Goji flower and berries (gǒu qǐ zi 枸杞子) at the school garden.

What is your favorite plant to integrate into your regenerative growing spaces?

I love including berries of all kinds into regenerative growing spaces - they can often be propagated easily from cuttings; they work in a food forest contest as understories between trees or ground cover (strawberries); they are antioxidant-rich and  nutrient-dense; and are often costly to purchase organic and generously abundant in the garden.  Berries we’ve planted in the past couple years include wild woodland strawberries and everbearing Alpine strawberries, goji berries (gǒu qǐ zi 枸杞子), saskatoon, black raspberry, a number of raspberries with everbearing heritage favourite, many varieties of blueberries, and currants.  

Is there anything you would like to share that I did not ask about? 
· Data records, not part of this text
-- ==== Sys2Proof/Laws/KeepsWrites.lean ====
section
/-!
SUPPORT. What the operations of Machine/Writes.lean keep.
-/
namespace Sys2Proof.Machine
open Sys2Proof

variable {K : Keeping}

theorem keeps_execRegisterWrite (a b c s) (h3 : Keeps K s) (hp : Sub 0x7FFFFF K.may) : ∃ t, execRegisterWrite a b c s = .next t ∧ Keeps K t := by
  refine ⟨_, rfl, ?_⟩
  repeat' first
    | with_reducible assumption
    | exact sub_mono hp (by decide)
    | exact Or.inr rfl
    | exact Or.inl (may_of hp (by decide))
    | simp only [↓keeps_mk]
    | refine keepsOf_upd ?_ rfl rfl rfl rfl rfl rfl ?_ ?_ ?_ ?_ ?_ ?_ ?_ ?_ ?_ ?_ ?_ ?_ ?_ ?_ ?_ ?_ ?_ ?_ ?_ ?_ ?_ ?_
    | with_reducible apply keeps_busWrite
    | dsimp -zeta -zetaHave only


theorem keeps_execStagedWrite (a b c s) (h3 : Keeps K s) (hp : Sub 0x7FFFFF K.may) : ∃ t, execStagedWrite a b c s = .next t ∧ Keeps K t := by
  refine ⟨_, rfl, ?_⟩
  repeat' first
    | with_reducible assumption
    | exact sub_mono hp (by decide)
    | exact Or.inr rfl
    | exact Or.inl (may_of hp (by decide))
    | simp only [↓keeps_mk]
    | refine keepsOf_upd ?_ rfl rfl rfl rfl rfl rfl ?_ ?_ ?_ ?_ ?_ ?_ ?_ ?_ ?_ ?_ ?_ ?_ ?_ ?_ ?_ ?_ ?_ ?_ ?_ ?_ ?_ ?_
    | with_reducible apply keeps_busWrite
    | dsimp -zeta -zetaHave only


theorem keeps_execQueuePop (a b s) (h2 : Keeps K s) (hp : Sub 0x242062 K.may) : ∃ t, execQueuePop a b s = .next t ∧ Keeps K t := by
  refine ⟨_, rfl, ?_⟩
  repeat' first
    | with_reducible assumption
    | exact sub_mono hp (by decide)
    | exact Or.inr rfl
    | exact Or.inl (may_of hp (by decide))
    | simp only [↓keeps_mk]
    | refine keepsOf_upd ?_ rfl rfl rfl rfl rfl rfl ?_ ?_ ?_ ?_ ?_ ?_ ?_ ?_ ?_ ?_ ?_ ?_ ?_ ?_ ?_ ?_ ?_ ?_ ?_ ?_ ?_ ?_
    | with_reducible apply keeps_busRead
    | dsimp -zeta -zetaHave only


theorem keeps_execServosrcWrite (a b s) (h2 : Keeps K s) (hp : Sub 0x90078 K.may) : ∃ t, execServosrcWrite a b s = .next t ∧ Keeps K t := by
  rw [execServosrcWrite_eq]
  refine ⟨_, rfl, ?_⟩
  repeat' first
    | with_reducible assumption
    | exact sub_mono hp (by decide)
    | exact Or.inr rfl
    | exact Or.inl (may_of hp (by decide))
    | simp only [↓keeps_mk]
    | refine keepsOf_upd ?_ rfl rfl rfl rfl rfl rfl ?_ ?_ ?_ ?_ ?_ ?_ ?_ ?_ ?_ ?_ ?_ ?_ ?_ ?_ ?_ ?_ ?_ ?_ ?_ ?_ ?_ ?_
    | with_reducible apply keeps_answered
    | with_reducible apply keeps_servoSrcWrite
    | dsimp -zeta -zetaHave only


theorem keeps_execFreezeWrite (a b s) (h2 : Keeps K s) (hp : Sub 0x7FFFFF K.may) : ∃ t, execFreezeWrite a b s = .next t ∧ Keeps K t := by
  refine ⟨_, rfl, ?_⟩
  repeat' first
    | with_reducible assumption
    | exact sub_mono hp (by decide)
    | exact Or.inr rfl
    | exact Or.inl (may_of hp (by decide))
    | simp only [↓keeps_mk]
    | refine keepsOf_upd ?_ rfl rfl rfl rfl rfl rfl ?_ ?_ ?_ ?_ ?_ ?_ ?_ ?_ ?_ ?_ ?_ ?_ ?_ ?_ ?_ ?_ ?_ ?_ ?_ ?_ ?_ ?_
    | with_reducible apply keeps_busWrite
    | dsimp -zeta -zetaHave only


theorem keeps_execSetgo (a s) (h1 : Keeps K s) (hp : Sub 0x19FE7C K.may) : ∃ t, execSetgo a s = .next t ∧ Keeps K t := by
  rw [execSetgo_eq]
  refine ⟨_, rfl, ?_⟩
  repeat' first
    | with_reducible assumption
    | exact sub_mono hp (by decide)
    | intro _
    | exact Or.inr rfl
    | exact Or.inl (may_of hp (by decide))
    | simp only [↓keeps_mk]
    | refine keepsOf_upd ?_ rfl rfl rfl rfl rfl rfl ?_ ?_ ?_ ?_ ?_ ?_ ?_ ?_ ?_ ?_ ?_ ?_ ?_ ?_ ?_ ?_ ?_ ?_ ?_ ?_ ?_ ?_
    | with_reducible apply keeps_answered
    | with_reducible apply keeps_withStep
    | with_reducible apply keeps_setGo
    | dsimp -zeta -zetaHave only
I am also a potter, and have recently created an online shop, The Tea Garden, with organic Chinesee soup mixes and my hand-made pottery. I plan to expand it to include Chinese herbal teas and some organic oolong teas soon as well.   

You can see my online shop here: www.theteagarden.com

And read more and link to some videos about the school and community garden projects I’ve designed and helped create here: www.threetreasuresinstitute.com/garden-projects

And I’m on Instagram here: https://www.instagram.com/drjasmineintegrative/ 

Dr. Jasmine, thank you so much for taking the time to chat and share more about yourself and your work with the members of Lilium.